Directions
Nothing but the lines from the line with "match s.agenda with" to the end of the records below should appear in the answer, each exactly as given.

Data for this exercise

-- ==== Sys2Proof/Machine/Fetch.lean ====
section
/-! DEFINITION. A frame on the bus runs the transaction it decodes to, and each event of the agenda has its move. -/

namespace Sys2Proof.Machine

/-- A frame's bytes reach the device: the transaction they decode to runs; a rejected frame has no effect and is recorded
as a model fault (R69, R78, R80). No byte at all is no frame. -/
def runFrame (tx : List Byte) (s : State) : Host.Outcome State Fault Refusal :=
  match decode tx with
  | .ok i => exec i s
  | .rejected .empty => .next s
  | .rejected .reservedOpcode => .next (transact tx (noEffect .reservedOpcode tx s) s)
  | .rejected .frameLength => .next (transact tx (noEffect .frameLength tx s) s)

/-- What follows a next state. -/
def thenNext (o : Host.Outcome State Fault Refusal) (f : State → State) : Host.Outcome State Fault Refusal :=
  match o with
  | .next s => .next (f s)
  | .fault r => .fault r
  | .refused r => .refused r

/-- The block's move: it sends its next frame and consumes the response, or moves without one (R18, R172). -/
def blockStep (s : State) : Host.Outcome State Fault Refusal :=
  match blockFrame s with
  | some tx => thenNext (runFrame tx s) afterFrame
  | none => .next (blockQuiet s)

/-- The Caller stores a byte in its own buffer (R27). DESIGN CHOICE: it may do so between any two frames, also while a
receivePacket that fills the buffer runs; R27 and R49 do not say when (log 5). -/
def callerStore (index : Nat) (v : Byte) (s : State) : State :=
  { s with blk := { s.blk with buf := s.blk.buf.set index v } }

/-- A device-internal agent's step; in a device that dozes its effect is `any` (R64, R170, log 37). -/
def onDevice (f : Device → Device) (s : State) : State :=
  { s with dev := if s.dozing then anyDevice s.draws else f s.dev, draws := s.draws + 1 }

/-- The move an event of the agenda asks for (R8, R64). A power-on of the device begins no settling delay (log 25). -/
def eventStep (e : Event) (s : State) : Host.Outcome State Fault Refusal :=
  match e with
  | .block => blockStep s
  | .request o => .next (request o s)
  | .callerStore index v => .next (callerStore index v s)
  | .busFail received => .next { s with bus := some received }
  | .frame tx => runFrame tx s
  | .phy => .next (onDevice phyComplete s)
  | .clock => .next (onDevice clockReady s)
  | .rx f status => .next (onDevice (rxArrive s.cfg s.draws f status) s)
  | .powerOn => .next (powerOn s)
  | .blockReset => .next (blockReset s)

/-- One step: the next event of the agenda, or with none left the block's move (R64, log 1). -/
def stepOnce (s : State) : Host.Outcome State Fault Refusal :=
  match s.agenda with
  | [] => blockStep s
  | e :: rest => eventStep e { s with agenda := rest }

end Sys2Proof.Machine
end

Written response
  match s.agenda with
  | [] => blockStep s
  | e :: rest => eventStep e { s with agenda := rest }

end Sys2Proof.Machine
end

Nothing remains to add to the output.